# WHAT YOU HAVE TO DO:
The lines from the start of the records through the one containing "m .pwr] [Spares m .pins]" are to be restated word for word; please include both ends.

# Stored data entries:
((

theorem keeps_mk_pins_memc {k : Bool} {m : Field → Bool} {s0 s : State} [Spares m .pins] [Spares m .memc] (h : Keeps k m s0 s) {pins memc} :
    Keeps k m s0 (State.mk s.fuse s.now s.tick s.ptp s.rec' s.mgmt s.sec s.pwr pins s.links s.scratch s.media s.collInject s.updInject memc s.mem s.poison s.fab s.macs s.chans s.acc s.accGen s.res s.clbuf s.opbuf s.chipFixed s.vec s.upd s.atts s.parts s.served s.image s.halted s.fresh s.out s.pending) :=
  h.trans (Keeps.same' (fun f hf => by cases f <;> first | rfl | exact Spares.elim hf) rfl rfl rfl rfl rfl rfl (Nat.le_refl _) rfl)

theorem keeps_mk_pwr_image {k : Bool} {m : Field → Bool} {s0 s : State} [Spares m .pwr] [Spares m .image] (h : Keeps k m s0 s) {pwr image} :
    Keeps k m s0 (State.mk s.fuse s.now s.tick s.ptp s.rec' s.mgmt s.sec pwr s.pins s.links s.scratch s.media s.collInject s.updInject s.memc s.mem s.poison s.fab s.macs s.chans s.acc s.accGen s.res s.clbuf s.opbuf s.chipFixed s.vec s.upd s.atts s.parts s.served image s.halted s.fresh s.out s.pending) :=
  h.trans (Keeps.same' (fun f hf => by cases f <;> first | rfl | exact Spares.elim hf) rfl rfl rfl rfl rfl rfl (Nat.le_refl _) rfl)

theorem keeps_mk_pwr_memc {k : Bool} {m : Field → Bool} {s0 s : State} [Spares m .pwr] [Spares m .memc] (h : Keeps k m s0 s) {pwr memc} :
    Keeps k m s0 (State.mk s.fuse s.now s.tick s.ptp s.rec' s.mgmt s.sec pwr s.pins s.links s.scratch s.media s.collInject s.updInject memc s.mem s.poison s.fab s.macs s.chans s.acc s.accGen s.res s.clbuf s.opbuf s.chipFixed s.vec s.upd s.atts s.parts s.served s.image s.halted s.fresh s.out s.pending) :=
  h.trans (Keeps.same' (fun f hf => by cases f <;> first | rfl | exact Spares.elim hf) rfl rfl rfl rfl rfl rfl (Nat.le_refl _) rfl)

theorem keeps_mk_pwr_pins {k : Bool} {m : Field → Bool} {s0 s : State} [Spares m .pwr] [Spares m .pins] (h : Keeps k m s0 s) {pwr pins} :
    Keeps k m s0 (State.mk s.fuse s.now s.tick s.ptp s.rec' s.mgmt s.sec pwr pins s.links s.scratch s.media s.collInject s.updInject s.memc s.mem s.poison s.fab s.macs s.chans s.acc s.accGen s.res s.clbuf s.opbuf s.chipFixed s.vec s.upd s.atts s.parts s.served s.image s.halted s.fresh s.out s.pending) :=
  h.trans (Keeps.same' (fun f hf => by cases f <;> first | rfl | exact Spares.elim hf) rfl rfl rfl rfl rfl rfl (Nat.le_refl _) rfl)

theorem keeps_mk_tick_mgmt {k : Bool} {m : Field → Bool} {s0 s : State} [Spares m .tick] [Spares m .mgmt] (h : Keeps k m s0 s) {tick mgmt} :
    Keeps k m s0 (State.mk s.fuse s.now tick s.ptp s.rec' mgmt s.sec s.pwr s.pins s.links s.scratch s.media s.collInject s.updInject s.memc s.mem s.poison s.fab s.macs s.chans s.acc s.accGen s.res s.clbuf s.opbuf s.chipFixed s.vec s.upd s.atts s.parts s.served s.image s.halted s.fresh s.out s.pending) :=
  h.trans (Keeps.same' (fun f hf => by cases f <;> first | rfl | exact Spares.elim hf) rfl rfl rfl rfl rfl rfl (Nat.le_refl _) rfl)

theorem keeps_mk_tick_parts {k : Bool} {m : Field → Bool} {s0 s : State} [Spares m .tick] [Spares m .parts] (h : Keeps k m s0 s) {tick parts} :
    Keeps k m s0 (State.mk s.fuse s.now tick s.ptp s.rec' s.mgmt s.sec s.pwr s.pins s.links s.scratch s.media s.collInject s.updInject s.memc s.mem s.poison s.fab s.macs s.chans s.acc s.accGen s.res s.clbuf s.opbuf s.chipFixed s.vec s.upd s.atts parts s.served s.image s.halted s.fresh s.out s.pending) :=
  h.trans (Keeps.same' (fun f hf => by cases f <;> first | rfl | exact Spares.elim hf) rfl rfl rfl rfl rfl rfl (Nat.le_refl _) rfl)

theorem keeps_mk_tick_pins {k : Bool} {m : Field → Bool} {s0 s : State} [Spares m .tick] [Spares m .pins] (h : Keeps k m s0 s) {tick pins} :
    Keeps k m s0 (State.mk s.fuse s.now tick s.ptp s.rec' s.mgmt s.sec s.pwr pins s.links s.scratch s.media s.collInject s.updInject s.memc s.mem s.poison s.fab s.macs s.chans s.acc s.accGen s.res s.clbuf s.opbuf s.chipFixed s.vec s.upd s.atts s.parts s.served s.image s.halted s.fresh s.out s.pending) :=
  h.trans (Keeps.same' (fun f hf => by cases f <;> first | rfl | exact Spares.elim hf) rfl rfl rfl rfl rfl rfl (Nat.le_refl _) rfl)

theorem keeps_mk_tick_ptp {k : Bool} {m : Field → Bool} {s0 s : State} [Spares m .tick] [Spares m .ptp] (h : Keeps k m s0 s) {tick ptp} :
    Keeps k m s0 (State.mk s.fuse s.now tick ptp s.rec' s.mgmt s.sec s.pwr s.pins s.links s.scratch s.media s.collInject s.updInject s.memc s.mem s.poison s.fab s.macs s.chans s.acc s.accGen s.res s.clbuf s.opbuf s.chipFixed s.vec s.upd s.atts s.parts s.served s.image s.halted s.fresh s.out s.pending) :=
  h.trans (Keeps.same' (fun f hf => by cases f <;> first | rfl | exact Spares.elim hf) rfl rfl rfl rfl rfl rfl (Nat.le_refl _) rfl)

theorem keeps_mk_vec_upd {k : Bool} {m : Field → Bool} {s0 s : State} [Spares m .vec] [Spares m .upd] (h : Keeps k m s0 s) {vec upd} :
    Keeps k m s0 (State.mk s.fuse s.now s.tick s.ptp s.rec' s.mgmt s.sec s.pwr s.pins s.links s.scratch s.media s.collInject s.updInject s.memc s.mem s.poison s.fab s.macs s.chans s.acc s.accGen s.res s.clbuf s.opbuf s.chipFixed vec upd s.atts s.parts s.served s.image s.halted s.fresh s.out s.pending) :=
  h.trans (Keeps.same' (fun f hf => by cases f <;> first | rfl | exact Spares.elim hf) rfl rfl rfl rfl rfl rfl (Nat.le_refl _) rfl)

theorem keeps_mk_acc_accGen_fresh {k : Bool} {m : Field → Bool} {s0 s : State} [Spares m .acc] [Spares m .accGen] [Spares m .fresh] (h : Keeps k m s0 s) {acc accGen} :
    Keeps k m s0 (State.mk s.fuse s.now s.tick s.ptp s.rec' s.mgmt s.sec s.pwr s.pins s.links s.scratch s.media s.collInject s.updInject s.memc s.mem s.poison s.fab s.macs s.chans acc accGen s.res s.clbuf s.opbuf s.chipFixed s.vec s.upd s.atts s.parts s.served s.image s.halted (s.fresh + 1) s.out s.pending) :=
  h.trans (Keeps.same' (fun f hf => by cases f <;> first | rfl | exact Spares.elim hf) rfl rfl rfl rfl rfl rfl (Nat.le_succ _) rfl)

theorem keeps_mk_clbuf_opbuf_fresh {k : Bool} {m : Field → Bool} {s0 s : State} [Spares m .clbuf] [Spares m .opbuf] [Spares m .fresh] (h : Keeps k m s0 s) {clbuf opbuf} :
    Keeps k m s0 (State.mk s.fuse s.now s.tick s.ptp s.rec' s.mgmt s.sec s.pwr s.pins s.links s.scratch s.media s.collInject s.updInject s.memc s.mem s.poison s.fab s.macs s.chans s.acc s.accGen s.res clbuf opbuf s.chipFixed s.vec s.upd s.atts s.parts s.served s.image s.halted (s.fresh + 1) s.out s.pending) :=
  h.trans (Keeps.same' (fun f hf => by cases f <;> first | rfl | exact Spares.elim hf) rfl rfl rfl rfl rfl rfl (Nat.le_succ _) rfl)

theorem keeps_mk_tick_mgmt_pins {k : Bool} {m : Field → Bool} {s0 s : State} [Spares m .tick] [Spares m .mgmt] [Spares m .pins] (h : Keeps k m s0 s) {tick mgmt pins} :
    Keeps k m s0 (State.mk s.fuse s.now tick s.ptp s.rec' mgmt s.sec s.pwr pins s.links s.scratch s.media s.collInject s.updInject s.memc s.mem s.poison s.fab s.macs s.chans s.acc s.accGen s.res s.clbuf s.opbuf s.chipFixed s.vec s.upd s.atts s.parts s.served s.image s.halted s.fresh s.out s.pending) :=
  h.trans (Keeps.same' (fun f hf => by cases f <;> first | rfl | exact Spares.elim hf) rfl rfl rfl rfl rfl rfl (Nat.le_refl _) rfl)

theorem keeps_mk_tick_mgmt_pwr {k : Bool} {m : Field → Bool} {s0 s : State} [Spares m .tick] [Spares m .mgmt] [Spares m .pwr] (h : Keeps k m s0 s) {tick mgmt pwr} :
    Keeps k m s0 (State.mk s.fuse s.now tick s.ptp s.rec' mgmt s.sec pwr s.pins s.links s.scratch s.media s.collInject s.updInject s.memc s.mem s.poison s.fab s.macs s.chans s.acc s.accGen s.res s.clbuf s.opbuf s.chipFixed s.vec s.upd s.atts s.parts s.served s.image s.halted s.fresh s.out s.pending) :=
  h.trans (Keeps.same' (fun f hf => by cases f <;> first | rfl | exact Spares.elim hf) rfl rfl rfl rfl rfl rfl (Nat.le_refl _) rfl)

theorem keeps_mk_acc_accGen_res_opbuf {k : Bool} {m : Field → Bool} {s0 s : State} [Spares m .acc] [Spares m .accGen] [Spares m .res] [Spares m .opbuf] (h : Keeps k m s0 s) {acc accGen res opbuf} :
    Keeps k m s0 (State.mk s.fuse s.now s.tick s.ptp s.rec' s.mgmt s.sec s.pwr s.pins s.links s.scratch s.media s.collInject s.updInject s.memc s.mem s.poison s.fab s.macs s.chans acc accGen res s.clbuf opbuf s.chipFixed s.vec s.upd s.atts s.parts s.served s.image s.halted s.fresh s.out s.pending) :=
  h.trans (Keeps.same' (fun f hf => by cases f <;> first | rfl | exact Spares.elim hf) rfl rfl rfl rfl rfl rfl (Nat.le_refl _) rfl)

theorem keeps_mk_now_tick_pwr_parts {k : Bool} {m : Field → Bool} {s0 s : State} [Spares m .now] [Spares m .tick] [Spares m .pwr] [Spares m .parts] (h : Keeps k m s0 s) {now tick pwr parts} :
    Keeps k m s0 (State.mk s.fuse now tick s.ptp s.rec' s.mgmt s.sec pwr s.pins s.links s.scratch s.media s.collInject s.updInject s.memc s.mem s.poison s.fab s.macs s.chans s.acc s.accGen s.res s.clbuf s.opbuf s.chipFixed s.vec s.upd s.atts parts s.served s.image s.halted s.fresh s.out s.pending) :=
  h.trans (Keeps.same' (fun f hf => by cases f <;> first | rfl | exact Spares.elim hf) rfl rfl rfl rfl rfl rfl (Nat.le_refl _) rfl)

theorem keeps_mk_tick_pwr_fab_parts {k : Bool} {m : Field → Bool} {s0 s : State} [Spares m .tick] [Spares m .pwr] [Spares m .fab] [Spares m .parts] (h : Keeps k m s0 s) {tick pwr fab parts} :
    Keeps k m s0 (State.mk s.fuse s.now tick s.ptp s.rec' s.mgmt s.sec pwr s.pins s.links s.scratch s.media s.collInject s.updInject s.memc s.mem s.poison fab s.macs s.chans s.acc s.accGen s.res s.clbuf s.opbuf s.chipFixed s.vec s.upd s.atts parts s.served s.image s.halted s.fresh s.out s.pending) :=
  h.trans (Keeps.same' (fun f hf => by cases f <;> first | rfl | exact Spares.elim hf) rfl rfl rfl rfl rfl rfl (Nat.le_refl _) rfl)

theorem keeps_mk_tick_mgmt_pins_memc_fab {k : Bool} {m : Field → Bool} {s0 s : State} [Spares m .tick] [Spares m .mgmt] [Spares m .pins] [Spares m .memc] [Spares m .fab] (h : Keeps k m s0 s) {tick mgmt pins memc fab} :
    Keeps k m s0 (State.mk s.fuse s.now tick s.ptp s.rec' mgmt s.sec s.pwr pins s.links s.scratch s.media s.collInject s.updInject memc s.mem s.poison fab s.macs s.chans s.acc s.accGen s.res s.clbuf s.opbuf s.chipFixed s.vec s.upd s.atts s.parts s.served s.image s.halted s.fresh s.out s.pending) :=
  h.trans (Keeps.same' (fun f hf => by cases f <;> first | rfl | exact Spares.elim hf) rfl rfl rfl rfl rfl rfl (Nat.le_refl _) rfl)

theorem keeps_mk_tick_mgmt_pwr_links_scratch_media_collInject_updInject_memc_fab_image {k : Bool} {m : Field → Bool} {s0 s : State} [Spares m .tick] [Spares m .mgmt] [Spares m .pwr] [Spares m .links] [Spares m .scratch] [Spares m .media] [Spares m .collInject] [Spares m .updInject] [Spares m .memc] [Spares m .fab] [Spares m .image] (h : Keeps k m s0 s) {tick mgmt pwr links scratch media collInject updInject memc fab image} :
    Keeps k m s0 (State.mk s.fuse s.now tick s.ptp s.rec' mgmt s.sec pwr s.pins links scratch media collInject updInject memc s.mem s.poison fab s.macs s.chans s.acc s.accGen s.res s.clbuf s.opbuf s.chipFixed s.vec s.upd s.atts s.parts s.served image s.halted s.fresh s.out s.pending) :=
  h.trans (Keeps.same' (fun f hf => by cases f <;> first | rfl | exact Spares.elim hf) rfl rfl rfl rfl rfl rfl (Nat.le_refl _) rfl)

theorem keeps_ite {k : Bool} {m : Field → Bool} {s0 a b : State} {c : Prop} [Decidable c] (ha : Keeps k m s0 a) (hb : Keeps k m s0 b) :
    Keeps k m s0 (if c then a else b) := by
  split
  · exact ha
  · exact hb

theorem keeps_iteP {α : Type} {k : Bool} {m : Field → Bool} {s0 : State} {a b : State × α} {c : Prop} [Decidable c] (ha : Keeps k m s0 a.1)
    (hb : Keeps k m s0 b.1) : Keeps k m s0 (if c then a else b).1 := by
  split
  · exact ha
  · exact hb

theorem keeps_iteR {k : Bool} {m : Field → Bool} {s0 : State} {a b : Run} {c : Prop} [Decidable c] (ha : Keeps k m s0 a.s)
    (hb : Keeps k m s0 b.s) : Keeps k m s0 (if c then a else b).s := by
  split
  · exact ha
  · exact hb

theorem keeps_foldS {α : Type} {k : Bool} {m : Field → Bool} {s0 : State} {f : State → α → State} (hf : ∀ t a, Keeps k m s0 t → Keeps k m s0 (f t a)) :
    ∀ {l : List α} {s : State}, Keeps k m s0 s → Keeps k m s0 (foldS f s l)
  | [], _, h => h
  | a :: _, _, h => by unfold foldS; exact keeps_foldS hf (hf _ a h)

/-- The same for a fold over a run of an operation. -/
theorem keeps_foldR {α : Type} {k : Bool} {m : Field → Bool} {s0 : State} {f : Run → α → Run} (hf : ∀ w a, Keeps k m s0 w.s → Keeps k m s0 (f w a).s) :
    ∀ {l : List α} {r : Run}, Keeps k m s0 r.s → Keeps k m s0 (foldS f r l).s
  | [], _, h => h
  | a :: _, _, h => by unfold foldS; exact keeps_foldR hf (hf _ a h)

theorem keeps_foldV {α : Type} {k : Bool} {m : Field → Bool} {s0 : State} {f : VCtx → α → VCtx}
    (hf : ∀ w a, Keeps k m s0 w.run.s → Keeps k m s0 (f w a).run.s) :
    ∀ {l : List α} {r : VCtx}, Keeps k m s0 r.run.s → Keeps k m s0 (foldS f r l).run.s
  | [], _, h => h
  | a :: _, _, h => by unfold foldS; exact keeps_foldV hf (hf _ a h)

))

# SOLUTION:
theorem keeps_mk_pins_memc {k : Bool} {m : Field → Bool} {s0 s : State} [Spares m .pins] [Spares m .memc] (h : Keeps k m s0 s) {pins memc} :
    Keeps k m s0 (State.mk s.fuse s.now s.tick s.ptp s.rec' s.mgmt s.sec s.pwr pins s.links s.scratch s.media s.collInject s.updInject memc s.mem s.poison s.fab s.macs s.chans s.acc s.accGen s.res s.clbuf s.opbuf s.chipFixed s.vec s.upd s.atts s.parts s.served s.image s.halted s.fresh s.out s.pending) :=
  h.trans (Keeps.same' (fun f hf => by cases f <;> first | rfl | exact Spares.elim hf) rfl rfl rfl rfl rfl rfl (Nat.le_refl _) rfl)

theorem keeps_mk_pwr_image {k : Bool} {m : Field → Bool} {s0 s : State} [Spares m .pwr] [Spares m .image] (h : Keeps k m s0 s) {pwr image} :
    Keeps k m s0 (State.mk s.fuse s.now s.tick s.ptp s.rec' s.mgmt s.sec pwr s.pins s.links s.scratch s.media s.collInject s.updInject s.memc s.mem s.poison s.fab s.macs s.chans s.acc s.accGen s.res s.clbuf s.opbuf s.chipFixed s.vec s.upd s.atts s.parts s.served image s.halted s.fresh s.out s.pending) :=
  h.trans (Keeps.same' (fun f hf => by cases f <;> first | rfl | exact Spares.elim hf) rfl rfl rfl rfl rfl rfl (Nat.le_refl _) rfl)

theorem keeps_mk_pwr_memc {k : Bool} {m : Field → Bool} {s0 s : State} [Spares m .pwr] [Spares m .memc] (h : Keeps k m s0 s) {pwr memc} :
    Keeps k m s0 (State.mk s.fuse s.now s.tick s.ptp s.rec' s.mgmt s.sec pwr s.pins s.links s.scratch s.media s.collInject s.updInject memc s.mem s.poison s.fab s.macs s.chans s.acc s.accGen s.res s.clbuf s.opbuf s.chipFixed s.vec s.upd s.atts s.parts s.served s.image s.halted s.fresh s.out s.pending) :=
  h.trans (Keeps.same' (fun f hf => by cases f <;> first | rfl | exact Spares.elim hf) rfl rfl rfl rfl rfl rfl (Nat.le_refl _) rfl)

theorem keeps_mk_pwr_pins {k : Bool} {m : Field → Bool} {s0 s : State} [Spares m .pwr] [Spares m .pins] (h : Keeps k m s0 s) {pwr pins} :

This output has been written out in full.